Writing $k(x_1+\frac{x_2+1}{2k})^2+\frac{4k^2-1}{4k}x_2^2+\frac{2k-1}{2k}x_2-\frac{4k^2+1}{4k}$ in the form $A(x_1+Bx_2+C)^2+E(x_2+F)^2+G$

If we have the following expression:

$$\lambda\left(x_1+\dfrac{x_2+1}{2\lambda}\right)^2+\dfrac{4\lambda^2-1}{4\lambda}x_2^2+\dfrac{2\lambda-1}{2\lambda}x_2-\dfrac{4\lambda^2+1}{4\lambda}$$

and we want to go to the following:

$$A(x_1+Bx_2+C)^2+E(x_2+F)^2+G$$

I can see that $\lambda\left(x_1+\dfrac{x_2+1}{2\lambda}\right)^2$ can be changed into

$\\A(x_1+Bx_2+C)^2$ with $A = \lambda$, $B = C = \frac{1}{2\lambda}$

But how to transform $\dfrac{4\lambda^2-1}{4\lambda}x_2^2+\dfrac{2\lambda-1}{2\lambda}x_2-\dfrac{4\lambda^2+1}{4\lambda}$ to $D(x_2+E)^2+F$

So $D$ looks like to be $\dfrac{4\lambda^2-1}{4\lambda}$, but how to chose $E$ and $F$ so that this transformation holds?

Solution 1:

This is just an application of completing the square. \begin{align*} \frac{4\lambda^2-1}{4\lambda}x_2^2+\frac{2\lambda-1}{2\lambda}x_2-\frac{4\lambda^2+1}{4\lambda}&=\frac{4\lambda^2-1}{4\lambda}\left(x_2^2+\frac{2}{2\lambda+1}x-\frac{4\lambda^2+1}{4\lambda^2-1}\right)\\ &=\frac{4\lambda^2-1}{4\lambda}\left(x_2^2+\frac2{2\lambda+1}x+\frac1{(2\lambda+1)^2}-\frac{4\lambda^2+1}{4\lambda^2-1}-\frac1{(2\lambda+1)^2}\right)\\ &=\frac{4\lambda^2-1}{4\lambda}\left(x_2+\frac1{2\lambda+1}\right)^2-\frac{4\lambda^2+1}{4\lambda}-\frac{(2\lambda-1)}{4\lambda(2\lambda+1)}. \end{align*} So $D=\dfrac{4\lambda^2-1}{4\lambda}$, $E=\dfrac1{2\lambda+1}$, and $F=-\dfrac{4\lambda^2+1}{4\lambda}-\dfrac{2\lambda-1}{4\lambda(2\lambda+1)}$.

Solution 2:

Expand the desired form first:

$D(x_2+E)^2+F=D(x_2^2+2Ex_2+E^2)+F=Dx_2^2+2DEx_2+DE^2+F$.

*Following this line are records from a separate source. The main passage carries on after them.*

-- ==== Sys2Proof/Laws/KeepRings.lean ====
section
/-! SUPPORT. Every operation keeps the canonical form of the memory: epochs, rings and host ports. -/
namespace Sys2Proof.Machine

theorem openEpoch_ok {d : Dev} {c : Ctx} {g : Nat} {grp : Group} {b : OpenBody} {pl : Placing} (h1 : MemOk d) : MemOk
    (openEpoch d c g grp b pl) := by
  unfold openEpoch
  try dsimp only
  repeat' first
    | with_reducible assumption
    | (intro _; try dsimp only)
    | (with_reducible first | apply takePlan_ok | apply stagesOpen_ok | apply policyOpen_ok | apply sumacOpen_ok)
    | (with_reducible first | apply fset_ok | apply openShard_ok | apply updGroup_ok | apply foldl_ok | apply ite_ok)

theorem runStepOpen_ok {d : Dev} {c : Ctx} {e : Nat} (h1 : MemOk d) : MemOk (runStepOpen d c e).dev := by
  unfold runStepOpen
  try dsimp only
  repeat' first
    | with_reducible assumption
    | (intro _; try dsimp only)
    | (with_reducible first | apply resStatus_ok | apply resFail_ok | apply resOk_ok | apply openEpoch_ok)
    | with_reducible apply ite_okR
    | (split; all_goals try dsimp only)

theorem abortEpoch_ok {d : Dev} {g : Nat} (h1 : MemOk d) : MemOk (abortEpoch d g) := abortTaken_ok h1

theorem runStepClose_ok {d : Dev} {c : Ctx} {e : Nat} (h1 : MemOk d) : MemOk (runStepClose d c e).dev := by
  unfold runStepClose
  try dsimp only
  repeat' first
    | with_reducible assumption
    | (intro _; try dsimp only)
    | (with_reducible first | apply resStatus_ok | apply updGroup_ok | apply resWait_ok | apply abortEpoch_ok)
    | (with_reducible first | apply condRaise_ok | apply ite_ok | apply ite_okR)
    | (split; all_goals try dsimp only)

theorem clipAfter_ok {d : Dev} {g : Nat} {grp : Group} {verdict : Nat} {raised mis : Bool} (h1 : MemOk d) : MemOk
    (clipAfter d g grp verdict raised mis) := by
  unfold clipAfter
  try dsimp only
  repeat' first
    | with_reducible assumption
    | (intro _; try dsimp only)
    | (with_reducible first | apply updGroup_ok | apply fset_ok | apply ite_ok)

theorem noiseAfter_ok {d : Dev} {g : Nat} {grp : Group} {verdict : Nat} {n2 l2 : Val} (h1 : MemOk d) : MemOk (noiseAfter
    d g grp verdict n2 l2) := by
  unfold noiseAfter
  try dsimp only
  repeat' first
    | with_reducible assumption
    | (intro _; try dsimp only)
    | (with_reducible first | apply updGroup_ok | apply fset_ok | apply decision_ok | apply ite_ok)

theorem commitAll_ok {d : Dev} {g tag mask verdict : Nat} (h1 : MemOk d) : MemOk (commitAll d g tag mask verdict).1 :=
    by
  unfold commitAll
  try dsimp only
  repeat' first
    | with_reducible assumption
    | (intro _; try dsimp only)
    | (with_reducible first | apply commitShard_ok | apply foldl_ok1)

theorem endClose_ok {d : Dev} {g mask verdict : Nat} {lost : Bool} {bad : Option Nat} (h1 : MemOk d) : MemOk (endClose d
    g mask verdict lost bad) := by
  unfold endClose
  try dsimp only
  repeat' first
    | (with_reducible first | assumption | apply stagesClose_ok | apply measurePlan_ok | apply finishCmd_ok)
    | with_reducible apply updGroup_ok
    | (simp only [mk_ok])
    | with_reducible apply ok_mem
    | (split; all_goals try dsimp only)

theorem commitWhenReady_ok {d : Dev} {g : Nat} (h1 : MemOk d) : MemOk (commitWhenReady d g) := by
  unfold commitWhenReady
  try dsimp only
  repeat' first
    | with_reducible assumption
    | (intro _; try dsimp only)
    | (with_reducible first | apply updGroup_ok | apply commitAll_ok | apply endClose_ok | apply ite_ok)
    | (split; all_goals try dsimp only)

Then, equate the coefficients above with the coefficients in $\dfrac{4\lambda^2-1}{4\lambda}x_2^2+\dfrac{2\lambda-1}{2\lambda}x_2-\dfrac{4\lambda^2+1}{4\lambda}$ to obtain

$$ \begin{align} &D=\dfrac{4\lambda^2-1}{4\lambda},\\ &2DE=\dfrac{2\lambda-1}{2\lambda},\\ &DE^2+F=-\dfrac{4\lambda^2+1}{4\lambda}. \end{align} $$ Can you solve from here?